[Information given]
/-- Rows 0 onward of the register map. -/
def regRows0 : List RegRow := [
  ⟨"GLB_ID", .glob, 0x0, 0x4, 1, 1, 0xc00001, 0x0, 0x0, 0x0, 0x0, 0x0, 0x0, 0x0, false⟩,
  ⟨"GLB_SERIAL", .glob, 0x8, 0x8, 1, 2, 0x0, 0x0, 0x0, 0x0, 0x0, 0x0, 0x0, 0x0, false⟩,
  ⟨"GLB_MODULE_FID", .glob, 0x10, 0x4, 1, 1, 0x0, 0x0, 0x0, 0x0, 0x0, 0x0, 0x0, 0x0, false⟩,
  ⟨"GLB_BOOT_COUNT", .glob, 0x14, 0x4, 1, 1, 0x0, 0x0, 0x0, 0x0, 0x0, 0x0, 0x0, 0x0, false⟩,
  ⟨"GLB_WALLCLOCK_MARK", .glob, 0x20, 0x4, 4, 1, 0x0, 0x0, 0x0, 0x0, 0x0, 0x0, 0x0, 0x0, false⟩,
  ⟨"GLB_WALLCLOCK_TICK", .glob, 0x30, 0x8, 1, 2, 0x0, 0x0, 0x0, 0x0, 0x0, 0x0, 0x0, 0x0, false⟩,
  ⟨"GLB_CAP_ENG", .glob, 0x100, 0x8, 1, 2, 0xffffffff, 0x0, 0x0, 0x0, 0x0, 0x0, 0x0, 0x0, false⟩,
  ⟨"GLB_CAP_BANK", .glob, 0x108, 0x4, 1, 1, 0xffffffff, 0x0, 0x0, 0x0, 0x0, 0x0, 0x0, 0x0, false⟩,
  ⟨"GLB_CAP_MISC", .glob, 0x10c, 0x4, 1, 1, 0xfff0f03, 0x0, 0x0, 0x0, 0x0, 0x0, 0x0, 0x0, false⟩,
  ⟨"GLB_CAP_PORT", .glob, 0x110, 0x4, 6, 1, 0xffffffff, 0x0, 0x0, 0x0, 0x0, 0x0, 0x0, 0x0, false⟩,
  ⟨"GLB_CAP_LANE01", .glob, 0x140, 0x10, 12, 2, 0xffffffff, 0x0, 0x0, 0x0, 0x0, 0x0, 0x0, 0x0, false⟩,
  ⟨"GLB_CAP_LANE2", .glob, 0x148, 0x10, 12, 1, 0xffff, 0x0, 0x0, 0x0, 0x0, 0x0, 0x0, 0x0, false⟩,
  ⟨"GLB_RET_ENG", .glob, 0x200, 0x8, 1, 2, 0x0, 0x0, 0x0, 0x0, 0x0, 0x0, 0x0, 0x0, false⟩,
  ⟨"GLB_RET_BANK", .glob, 0x208, 0x4, 1, 1, 0x0, 0x0, 0x0, 0x0, 0x0, 0x0, 0x0, 0x0, false⟩,
  ⟨"GLB_RET_MISC", .glob, 0x20c, 0x4, 1, 1, 0x0, 0x0, 0x0, 0x0, 0x0, 0x0, 0x0, 0x0, false⟩,
  ⟨"GLB_RET_PORT", .glob, 0x210, 0x4, 6, 1, 0x0, 0x0, 0x0, 0x0, 0x0, 0x0, 0x0, 0x0, false⟩,
  ⟨"GLB_RET_LANE01", .glob, 0x240, 0x10, 12, 2, 0x0, 0x0, 0x0, 0x0, 0x0, 0x0, 0x0, 0x0, false⟩,
  ⟨"GLB_RET_LANE2", .glob, 0x248, 0x10, 12, 1, 0x0, 0x0, 0x0, 0x0, 0x0, 0x0, 0x0, 0x0, false⟩,
  ⟨"GLB_DIS_ENG", .glob, 0x300, 0x8, 1, 2, 0x0, 0x0, 0x0, 0x0, 0x0, 0x0, 0x0, 0x0, false⟩,
  ⟨"GLB_DIS_BANK", .glob, 0x308, 0x4, 1, 1, 0x0, 0x0, 0x0, 0x0, 0x0, 0x0, 0x0, 0x0, false⟩,
  ⟨"GLB_DIS_MISC", .glob, 0x30c, 0x4, 1, 1, 0x0, 0x0, 0x0, 0x0, 0x0, 0x0, 0x0, 0x0, false⟩,
  ⟨"GLB_DIS_PORT", .glob, 0x310, 0x4, 6, 1, 0x0, 0x0, 0x0, 0x0, 0x0, 0x0, 0x0, 0x0, false⟩,
  ⟨"GLB_DIS_LANE01", .glob, 0x340, 0x10, 12, 2, 0x0, 0x0, 0x0, 0x0, 0x0, 0x0, 0x0, 0x0, false⟩,
  ⟨"GLB_DIS_LANE2", .glob, 0x348, 0x10, 12, 1, 0x0, 0x0, 0x0, 0x0, 0x0, 0x0, 0x0, 0x0, false⟩]

/-- Rows 24 onward of the register map. -/
def regRows1 : List RegRow := [
  ⟨"GLB_PRS_ENG", .glob, 0x400, 0x8, 1, 2, 0x0, 0x0, 0x0, 0x0, 0x0, 0x0, 0x0, 0x0, false⟩,
  ⟨"GLB_PRS_BANK", .glob, 0x408, 0x4, 1, 1, 0x0, 0x0, 0x0, 0x0, 0x0, 0x0, 0x0, 0x0, false⟩,
  ⟨"GLB_PRS_MISC", .glob, 0x40c, 0x4, 1, 1, 0x0, 0x0, 0x0, 0x0, 0x0, 0x0, 0x0, 0x0, false⟩,
  ⟨"GLB_PRS_PORT", .glob, 0x410, 0x4, 6, 1, 0x0, 0x0, 0x0, 0x0, 0x0, 0x0, 0x0, 0x0, false⟩,
  ⟨"GLB_PRS_LANE01", .glob, 0x440, 0x10, 12, 2, 0x0, 0x0, 0x0, 0x0, 0x0, 0x0, 0x0, 0x0, false⟩,
  ⟨"GLB_PRS_LANE2", .glob, 0x448, 0x10, 12, 1, 0x0, 0x0, 0x0, 0x0, 0x0, 0x0, 0x0, 0x0, false⟩,
  ⟨"GLB_TICK_LOCAL", .glob, 0x1000, 0x8, 1, 2, 0x0, 0x0, 0x0, 0x0, 0x0, 0x0, 0x0, 0x0, false⟩,
  ⟨"GLB_TICK_FABRIC", .glob, 0x1008, 0x8, 1, 2, 0x0, 0x0, 0x0, 0x0, 0x0, 0x0, 0x0, 0x0, false⟩,
  ⟨"GLB_TICK_CTL", .glob, 0x1010, 0x4, 1, 1, 0x80000000, 0x0, 0x0, 0x0, 0x0, 0x0, 0x80000000, 0x0, false⟩,
  ⟨"GLB_TICK_STATUS", .glob, 0x1014, 0x4, 1, 1, 0x0, 0x0, 0x0, 0x0, 0x0, 0x0, 0x0, 0x0, false⟩,
  ⟨"GLB_TICK_MASTER", .glob, 0x1018, 0x4, 1, 1, 0x0, 0x0, 0x0, 0x0, 0x0, 0x0, 0x0, 0x0, false⟩,
  ⟨"GLB_TICK_PHASE", .glob, 0x101c, 0x4, 1, 1, 0x0, 0x0, 0x0, 0x0, 0x0, 0x0, 0x0, 0x0, false⟩,
  ⟨"GLB_TICK_OVERRUN_CNT", .glob, 0x1020, 0x4, 1, 1, 0x0, 0x0, 0xffffffff, 0x0, 0x0, 0x0, 0x0, 0x0, false⟩,
  ⟨"GLB_TICK_STEP_CNT", .glob, 0x1024, 0x4, 1, 1, 0x0, 0x0, 0xffffffff, 0x0, 0x0, 0x0, 0x0, 0x0, false⟩,
  ⟨"GLB_TICK_LAST_STEP", .glob, 0x1028, 0x4, 1, 1, 0x0, 0x0, 0x0, 0x0, 0x0, 0x0, 0x0, 0x0, false⟩,
  ⟨"GLB_LOCK_STATE", .glob, 0x4000, 0x10, 64, 1, 0x0, 0x0, 0x0, 0x0, 0x0, 0x0, 0x0, 0x0, false⟩,
  ⟨"GLB_LOCK_OWNER", .glob, 0x4004, 0x10, 64, 1, 0x0, 0x0, 0x0, 0x0, 0x0, 0x0, 0x0, 0x0, false⟩,
  ⟨"GLB_LOCK_FIRST", .glob, 0x4008, 0x10, 64, 1, 0x0, 0x0, 0x0, 0x0, 0x0, 0x0, 0x0, 0x0, false⟩,
  ⟨"GLB_LOCK_LAST", .glob, 0x400c, 0x10, 64, 1, 0x0, 0x0, 0x0, 0x0, 0x0, 0x0, 0x0, 0x0, false⟩,
  ⟨"GLB_EV_SEQ", .glob, 0x5000, 0x4, 1, 1, 0x0, 0x0, 0x0, 0x0, 0x0, 0x0, 0x0, 0x0, false⟩,
  ⟨"GLB_EV_PEND", .glob, 0x5004, 0x4, 1, 1, 0x0, 0x0, 0x0, 0x3ffe, 0x0, 0x0, 0x0, 0x0, false⟩,
  ⟨"GLB_EV_MASK", .glob, 0x5008, 0x4, 1, 1, 0x0, 0x3ffe, 0x0, 0x0, 0x0, 0x0, 0x0, 0x0, false⟩,
  ⟨"GLB_EV_FIFO_LEVEL", .glob, 0x500c, 0x4, 1, 1, 0x0, 0x0, 0x0, 0x0, 0x0, 0x0, 0x0, 0x0, false⟩,
  ⟨"GLB_EV_FIFO_OVF_CNT", .glob, 0x5010, 0x4, 1, 1, 0x0, 0x0, 0xffffffff, 0x0, 0x0, 0x0, 0x0, 0x0, false⟩]

/-- Rows 48 onward of the register map. -/
def regRows2 : List RegRow := [
  ⟨"GLB_EVLOG_HEAD", .glob, 0x5014, 0x4, 1, 1, 0x0, 0x0, 0x0, 0x0, 0x0, 0x0, 0x0, 0x0, false⟩,
  ⟨"GLB_LOCK_BREAK_CNT", .glob, 0x5018, 0x4, 1, 1, 0x0, 0x0, 0xffffffff, 0x0, 0x0, 0x0, 0x0, 0x0, false⟩,
  ⟨"GLB_CLK_STATUS", .glob, 0x6000, 0x4, 1, 1, 0x0, 0x0, 0x0, 0x0, 0x0, 0x0, 0x0, 0x0, false⟩,
  ⟨"GLB_CLK_LOSS_CNT", .glob, 0x6004, 0x4, 1, 1, 0x0, 0x0, 0xffffffff, 0x0, 0x0, 0x0, 0x0, 0x0, false⟩,
  ⟨"GLB_XING_IDX", .glob, 0x6010, 0x4, 1, 1, 0x0, 0x3ff, 0x0, 0x0, 0x0, 0x0, 0x0, 0x0, false⟩,
  ⟨"GLB_XING_MERGE_CNT", .glob, 0x6014, 0x4, 1, 1, 0x0, 0x0, 0xffffffff, 0x0, 0x0, 0x0, 0x0, 0x0, false⟩,
  ⟨"GLB_XING_TO_CNT", .glob, 0x6018, 0x4, 1, 1, 0x0, 0x0, 0xffffffff, 0x0, 0x0, 0x0, 0x0, 0x0, false⟩,
  ⟨"GLB_XING_LOG0", .glob, 0x6020, 0x4, 1, 1, 0x0, 0x0, 0x0, 0x80000000, 0x0, 0x0, 0x0, 0x0, false⟩,
  ⟨"GLB_XING_LOG1", .glob, 0x6024, 0x4, 1, 1, 0x0, 0x0, 0x0, 0x0, 0x0, 0x0, 0x0, 0x0, false⟩,
  ⟨"GLB_RST_CAUSE", .glob, 0x6100, 0x4, 1, 1, 0x10000000, 0x0, 0x0, 0x0, 0x0, 0x0, 0x0, 0x0, false⟩,
  ⟨"GLB_RST_WARM_CNT", .glob, 0x6104, 0x4, 1, 1, 0x0, 0x0, 0xffffffff, 0x0, 0x0, 0x0, 0x0, 0x0, false⟩,
  ⟨"GLB_ERR_CE_CNT", .glob, 0x6200, 0x8, 1, 2, 0x0, 0x0, 0x0, 0x0, 0x0, 0x0, 0x0, 0x0, true⟩,
  ⟨"GLB_ERR_UE_CNT", .glob, 0x6208, 0x4, 1, 1, 0x0, 0x0, 0xffffffff, 0x0, 0x0, 0x0, 0x0, 0x0, false⟩,
  ⟨"GLB_ERR_LOG0", .glob, 0x620c, 0x4, 1, 1, 0x0, 0x0, 0x0, 0x80000000, 0x0, 0x0, 0x0, 0x0, false⟩,
  ⟨"GLB_ERR_LOG1", .glob, 0x6210, 0x4, 1, 1, 0x0, 0x0, 0x0, 0x0, 0x0, 0x0, 0x0, 0x0, false⟩,
  ⟨"GLB_BG_DEFER_CNT", .glob, 0x6300, 0x10, 6, 2, 0x0, 0x0, 0x0, 0x0, 0x0, 0x0, 0x0, 0x0, true⟩,
  ⟨"GLB_BG_FORCE_CNT", .glob, 0x6308, 0x10, 6, 1, 0x0, 0x0, 0xffffffff, 0x0, 0x0, 0x0, 0x0, 0x0, false⟩,
  ⟨"GLB_BG_LATE_CNT", .glob, 0x630c, 0x10, 6, 1, 0x0, 0x0, 0xffffffff, 0x0, 0x0, 0x0, 0x0, 0x0, false⟩,
  ⟨"MGT_STATUS", .glob, 0x100000, 0x4, 1, 1, 0x0, 0x0, 0x0, 0x0, 0x0, 0x0, 0x0, 0x0, false⟩,
  ⟨"MGT_FW_INFO", .glob, 0x100004, 0x4, 1, 1, 0x0, 0x0, 0x0, 0x0, 0x0, 0x0, 0x0, 0x0, false⟩,
  ⟨"MGT_FW_GEN", .glob, 0x100008, 0x4, 1, 1, 0x0, 0x0, 0x0, 0x0, 0x0, 0x0, 0x0, 0x0, false⟩,
  ⟨"MGT_FJX_GEN", .glob, 0x10000c, 0x4, 1, 1, 0x0, 0x0, 0x0, 0x0, 0x0, 0x0, 0x0, 0x0, false⟩,
  ⟨"MGT_SVN_MIN", .glob, 0x100010, 0x4, 1, 1, 0x0, 0x0, 0x0, 0x0, 0x0, 0x0, 0x0, 0x0, false⟩,
  ⟨"MGT_LC_FUSES", .glob, 0x100014, 0x4, 1, 1, 0x0, 0x0, 0x0, 0x0, 0x0, 0x0, 0x0, 0x0, false⟩]

/-- Rows 72 onward of the register map. -/
def regRows3 : List RegRow := [
  ⟨"MGT_HA_CTL", .glob, 0x100020, 0x4, 1, 1, 0x81000020, 0xffff0ff, 0x0, 0x0, 0x0, 0x0, 0x80000000, 0x0, false⟩,
  ⟨"MGT_CKPT_STATUS", .glob, 0x100024, 0x4, 1, 1, 0x0, 0x0, 0x0, 0x0, 0x0, 0x0, 0x0, 0x0, false⟩,
  ⟨"MGT_CKPT_GEN", .glob, 0x100028, 0x4, 1, 1, 0x0, 0x0, 0x0, 0x0, 0x0, 0x0, 0x0, 0x0, false⟩,
  ⟨"MGT_JRNL_FREE", .glob, 0x10002c, 0x4, 1, 1, 0x0, 0x0, 0x0, 0x0, 0x0, 0x0, 0x0, 0x0, false⟩,
  ⟨"MGT_JRNL_SEQ", .glob, 0x100030, 0x4, 1, 1, 0x0, 0x0, 0x0, 0x0, 0x0, 0x0, 0x0, 0x0, false⟩,
  ⟨"MGT_SWITCH_CNT", .glob, 0x100040, 0x4, 1, 1, 0x0, 0x0, 0xffffffff, 0x0, 0x0, 0x0, 0x0, 0x0, false⟩,
  ⟨"MGT_JRNL_STALL_CNT", .glob, 0x100044, 0x4, 1, 1, 0x0, 0x0, 0xffffffff, 0x0, 0x0, 0x0, 0x0, 0x0, false⟩,
  ⟨"MGT_FJX_APPLY_FAIL_CNT", .glob, 0x100048, 0x4, 1, 1, 0x0, 0x0, 0xffffffff, 0x0, 0x0, 0x0, 0x0, 0x0, false⟩,
  ⟨"MGT_DEBUG_FAIL_CNT", .glob, 0x10004c, 0x4, 1, 1, 0x0, 0x0, 0xffffffff, 0x0, 0x0, 0x0, 0x0, 0x0, false⟩,
  ⟨"MGT_SWITCH_TIME", .glob, 0x100050, 0x4, 1, 1, 0x0, 0x0, 0x0, 0x0, 0x0, 0x0, 0x0, 0x0, false⟩,
  ⟨"MGT_ACU_VIOL_CNT", .glob, 0x100054, 0x4, 1, 1, 0x0, 0x0, 0xffffffff, 0x0, 0x0, 0x0, 0x0, 0x0, false⟩,
  ⟨"MGT_ACU_CTL", .glob, 0x101000, 0x100, 8, 1, 0x0, 0x80000000, 0x0, 0x0, 0x40000000, 0x0, 0x0, 0x0, false⟩,
  ⟨"MGT_ACU_DENY_CNT", .glob, 0x101004, 0x100, 8, 1, 0x0, 0x0, 0xffffffff, 0x0, 0x0, 0x0, 0x0, 0x0, false⟩,
  ⟨"MGT_ACU_LOG0", .glob, 0x101008, 0x100, 8, 1, 0x0, 0x0, 0x0, 0x80000000, 0x0, 0x0, 0x0, 0x0, false⟩,
  ⟨"MGT_ACU_LOG1", .glob, 0x10100c, 0x100, 8, 1, 0x0, 0x0, 0x0, 0x0, 0x0, 0x0, 0x0, 0x0, false⟩,
  ⟨"MGT_ACU_SLOT0_G", .glob, 0x101010, 0x100, 8, 1, 0xd8, 0x1ff, 0x0, 0x0, 0x0, 0x0, 0x0, 0x0, false⟩,
  ⟨"MGT_ACU_SLOT0_M", .glob, 0x101014, 0x100, 8, 1, 0x1c8, 0x1ff, 0x0, 0x0, 0x0, 0x0, 0x0, 0x0, false⟩,
  ⟨"MGT_ACU_SLOT0_B", .glob, 0x101018, 0x100, 8, 7, 0xd8, 0x1ff, 0x0, 0x0, 0x0, 0x0, 0x0, 0x0, false⟩,
  ⟨"MGT_ACU_SLOT0_I", .glob, 0x101034, 0x100, 8, 1, 0xdb, 0x1ff, 0x0, 0x0, 0x0, 0x0, 0x0, 0x0, false⟩,
  ⟨"MGT_ACU_SLOT0_T", .glob, 0x101038, 0x100, 8, 12, 0xd8, 0x1ff, 0x0, 0x0, 0x0, 0x0, 0x0, 0x0, false⟩,
  ⟨"MGT_ACU_SLOT0_U", .glob, 0x101068, 0x100, 8, 1, 0x0, 0x1ff, 0x0, 0x0, 0x0, 0x0, 0x0, 0x0, false⟩,
  ⟨"MGT_ACU_SLOT1_G", .glob, 0x101090, 0x100, 8, 1, 0xd8, 0x1ff, 0x0, 0x0, 0x0, 0x0, 0x0, 0x0, false⟩,
  ⟨"MGT_ACU_SLOT1_M", .glob, 0x101094, 0x100, 8, 1, 0x1c8, 0x1ff, 0x0, 0x0, 0x0, 0x0, 0x0, 0x0, false⟩,
  ⟨"MGT_ACU_SLOT1_B", .glob, 0x101098, 0x100, 8, 7, 0xd8, 0x1ff, 0x0, 0x0, 0x0, 0x0, 0x0, 0x0, false⟩]

/-- Rows 96 onward of the register map. -/
def regRows4 : List RegRow := [
  ⟨"MGT_ACU_SLOT1_I", .glob, 0x1010b4, 0x100, 8, 1, 0xdb, 0x1ff, 0x0, 0x0, 0x0, 0x0, 0x0, 0x0, false⟩,
  ⟨"MGT_ACU_SLOT1_T", .glob, 0x1010b8, 0x100, 8, 12, 0xd8, 0x1ff, 0x0, 0x0, 0x0, 0x0, 0x0, 0x0, false⟩,
  ⟨"MGT_ACU_SLOT1_U", .glob, 0x1010e8, 0x100, 8, 1, 0x0, 0x1ff, 0x0, 0x0, 0x0, 0x0, 0x0, 0x0, false⟩,
  ⟨"MGT_NALUG_CTL", .glob, 0x108000, 0x4, 1, 1, 0x3233, 0x0, 0x0, 0x0, 0x0, 0x0, 0x0, 0xc0007f7f, false⟩,
  ⟨"MGT_NALUG_STATUS", .glob, 0x108004, 0x4, 1, 1, 0x0, 0x0, 0x0, 0x0, 0x0, 0x0, 0x0, 0x0, false⟩,
  ⟨"MGT_NALUG_CMD_CNT", .glob, 0x108010, 0x8, 1, 2, 0x0, 0x0, 0x0, 0x0, 0x0, 0x0, 0x0, 0x0, true⟩,
  ⟨"MGT_NALUG_BAD_CNT", .glob, 0x108018, 0x4, 1, 1, 0x0, 0x0, 0xffffffff, 0x0, 0x0, 0x0, 0x0, 0x0, false⟩,
  ⟨"MGT_NALUG_PEC_ERR_CNT", .glob, 0x10801c, 0x4, 1, 1, 0x0, 0x0, 0xffffffff, 0x0, 0x0, 0x0, 0x0, 0x0, false⟩,
  ⟨"MGT_NALUG_REASM_ERR_CNT", .glob, 0x108020, 0x4, 1, 1, 0x0, 0x0, 0xffffffff, 0x0, 0x0, 0x0, 0x0, 0x0, false⟩,
  ⟨"MGT_NALUG_DENIED_CNT", .glob, 0x108024, 0x4, 1, 1, 0x0, 0x0, 0xffffffff, 0x0, 0x0, 0x0, 0x0, 0x0, false⟩,
  ⟨"MGT_NALUG_BUSY_CNT", .glob, 0x108028, 0x4, 1, 1, 0x0, 0x0, 0xffffffff, 0x0, 0x0, 0x0, 0x0, 0x0, false⟩,
  ⟨"MGT_NALUG_NOTIFY_LOST_CNT", .glob, 0x10802c, 0x4, 1, 1, 0x0, 0x0, 0xffffffff, 0x0, 0x0, 0x0, 0x0, 0x0, false⟩,
  ⟨"MGT_SB_ARB_LOSS_CNT", .glob, 0x108030, 0x4, 1, 1, 0x0, 0x0, 0xffffffff, 0x0, 0x0, 0x0, 0x0, 0x0, false⟩,
  ⟨"MGT_STEP", .glob, 0x108100, 0x10, 32, 4, 0x0, 0x0, 0x0, 0x0, 0x0, 0x0, 0x0, 0x0, false⟩,
  ⟨"SF_HOME_CTL", .glob, 0x200000, 0x4, 1, 1, 0xe0000000, 0xf0000000, 0x0, 0x0, 0x0, 0x0, 0x0, 0x0, false⟩,
  ⟨"SF_SNOOP_TIMEOUT", .glob, 0x200004, 0x4, 1, 1, 0x800, 0xffff, 0x0, 0x0, 0x0, 0x0, 0x0, 0x0, false⟩,
  ⟨"SF_BLANKET_CTL", .glob, 0x200010, 0x4, 1, 1, 0x800400, 0xf0ffff, 0x0, 0x0, 0x0, 0x0, 0x0, 0x0, false⟩,
  ⟨"SF_BLANKET_ENTER", .glob, 0x200014, 0x4, 1, 1, 0x10000, 0xffffffff, 0x0, 0x0, 0x0, 0x0, 0x0, 0x0, false⟩,
  ⟨"SF_BLANKET_EXIT", .glob, 0x200018, 0x4, 1, 1, 0x1000, 0xffffffff, 0x0, 0x0, 0x0, 0x0, 0x0, 0x0, false⟩,
  ⟨"SF_DIR_STATUS", .glob, 0x200020, 0x4, 1, 1, 0x0, 0x0, 0x0, 0x0, 0x0, 0x0, 0x0, 0x0, false⟩,
  ⟨"SF_DIR_USED", .glob, 0x200024, 0x4, 1, 1, 0x0, 0x0, 0x0, 0x0, 0x0, 0x0, 0x0, 0x0, false⟩,
  ⟨"SF_SCRUB_CTL", .glob, 0x200030, 0x4, 1, 1, 0x80000004, 0x800000ff, 0x0, 0x0, 0x0, 0x0, 0x0, 0x0, false⟩,
  ⟨"SF_SCRUB_UE_CNT", .glob, 0x200034, 0x4, 1, 1, 0x0, 0x0, 0xffffffff, 0x0, 0x0, 0x0, 0x0, 0x0, false⟩,
  ⟨"SF_SCRUB_PASS", .glob, 0x200038, 0x4, 1, 1, 0x0, 0x0, 0x0, 0x0, 0x0, 0x0, 0x0, 0x0, false⟩]

/-- Rows 120 onward of the register map. -/
def regRows5 : List RegRow := [
  ⟨"SF_BLANKET_MAP", .glob, 0x200400, 0x4, 128, 1, 0x0, 0x0, 0x0, 0x0, 0x0, 0x0, 0x0, 0x0, false⟩,
  ⟨"SF_DOM_COH_IDX", .glob, 0x200600, 0x4, 1, 1, 0x0, 0xfff, 0x0, 0x0, 0x0, 0x0, 0x0, 0x0, false⟩,
  ⟨"SF_DOM_COH", .glob, 0x200604, 0x4, 1, 1, 0x0, 0x0, 0x0, 0x0, 0x0, 0x0, 0x0, 0x0, false⟩,
  ⟨"SF_DOM_COH_EVICT", .glob, 0x200608, 0x4, 1, 1, 0x0, 0x0, 0x0, 0x0, 0x0, 0x0, 0x0, 0x0, false⟩,
  ⟨"SF_DOM_COH_DEAD", .glob, 0x20060c, 0x4, 1, 1, 0x0, 0x0, 0x0, 0x0, 0x0, 0x0, 0x0, 0x0, false⟩,
  ⟨"SF_BANK_STATUS", .glob, 0x210000, 0x100, 16, 1, 0x2000, 0x0, 0x0, 0x0, 0x0, 0x0, 0x0, 0x0, false⟩,
  ⟨"SF_BANK_HOLD_CNT", .glob, 0x210004, 0x100, 16, 1, 0x0, 0x0, 0x0, 0x0, 0x0, 0x0, 0x0, 0x0, false⟩,
  ⟨"SF_BANK_REQ_CNT", .glob, 0x210008, 0x100, 16, 2, 0x0, 0x0, 0x0, 0x0, 0x0, 0x0, 0x0, 0x0, true⟩,
  ⟨"SF_BANK_BISNP_CNT", .glob, 0x210010, 0x100, 16, 2, 0x0, 0x0, 0x0, 0x0, 0x0, 0x0, 0x0, 0x0, true⟩,
  ⟨"SF_BANK_SPEC_DISCARD_CNT", .glob, 0x210018, 0x100, 16, 2, 0x0, 0x0, 0x0, 0x0, 0x0, 0x0, 0x0, 0x0, true⟩,
  ⟨"SF_BANK_DIR_EVICT_CNT", .glob, 0x210020, 0x100, 16, 2, 0x0, 0x0, 0x0, 0x0, 0x0, 0x0, 0x0, 0x0, true⟩,
  ⟨"SF_BANK_LS_EVICT_CNT", .glob, 0x210028, 0x100, 16, 2, 0x0, 0x0, 0x0, 0x0, 0x0, 0x0, 0x0, 0x0, true⟩,
  ⟨"SF_BANK_CONFLICT_CNT", .glob, 0x210030, 0x100, 16, 2, 0x0, 0x0, 0x0, 0x0, 0x0, 0x0, 0x0, 0x0, true⟩,
  ⟨"SF_BANK_TRK_STALL_CNT", .glob, 0x210038, 0x100, 16, 2, 0x0, 0x0, 0x0, 0x0, 0x0, 0x0, 0x0, 0x0, true⟩,
  ⟨"SF_BANK_LS_DIRTY", .glob, 0x210040, 0x100, 16, 1, 0x0, 0x0, 0x0, 0x0, 0x0, 0x0, 0x0, 0x0, false⟩,
  ⟨"SF_BANK_POISON_CNT", .glob, 0x210044, 0x100, 16, 1, 0x0, 0x0, 0xffffffff, 0x0, 0x0, 0x0, 0x0, 0x0, false⟩,
  ⟨"SF_BANK_PROTO_ERR_CNT", .glob, 0x210048, 0x100, 16, 1, 0x0, 0x0, 0xffffffff, 0x0, 0x0, 0x0, 0x0, 0x0, false⟩,
  ⟨"SF_BANK_LOST_DIRTY_CNT", .glob, 0x21004c, 0x100, 16, 1, 0x0, 0x0, 0xffffffff, 0x0, 0x0, 0x0, 0x0, 0x0, false⟩,
  ⟨"SF_BIND_CTL", .glob, 0x2c0000, 0x4, 1, 1, 0x1000, 0x7fff, 0x0, 0x0, 0x0, 0x0, 0x0, 0x0, false⟩,
  ⟨"SF_SLICE_IDX", .glob, 0x2c0010, 0x4, 1, 1, 0x0, 0x3ffff, 0x0, 0x0, 0x0, 0x0, 0x0, 0x0, false⟩,
  ⟨"SF_SLICE_DATA", .glob, 0x2c0020, 0x4, 8, 1, 0x0, 0x0, 0x0, 0x0, 0x0, 0x0, 0x0, 0x0, false⟩,
  ⟨"SF_SLICE_STATE_CNT", .glob, 0x2c0040, 0x4, 6, 1, 0x0, 0x0, 0x0, 0x0, 0x0, 0x0, 0x0, 0x0, false⟩,
  ⟨"SF_DOM_IDX", .glob, 0x2c0080, 0x4, 1, 1, 0x0, 0xfff, 0x0, 0x0, 0x0, 0x0, 0x0, 0x0, false⟩,
  ⟨"SF_DOM_HDR", .glob, 0x2c0084, 0x4, 1, 1, 0x0, 0x0, 0x0, 0x0, 0x0, 0x0, 0x0, 0x0, false⟩]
[/Information given]
The task
Reproduce each line of the records in which the word "List" appears.

Final answer
def regRows0 : List RegRow := [
def regRows1 : List RegRow := [
def regRows2 : List RegRow := [
def regRows3 : List RegRow := [
def regRows4 : List RegRow := [
def regRows5 : List RegRow := [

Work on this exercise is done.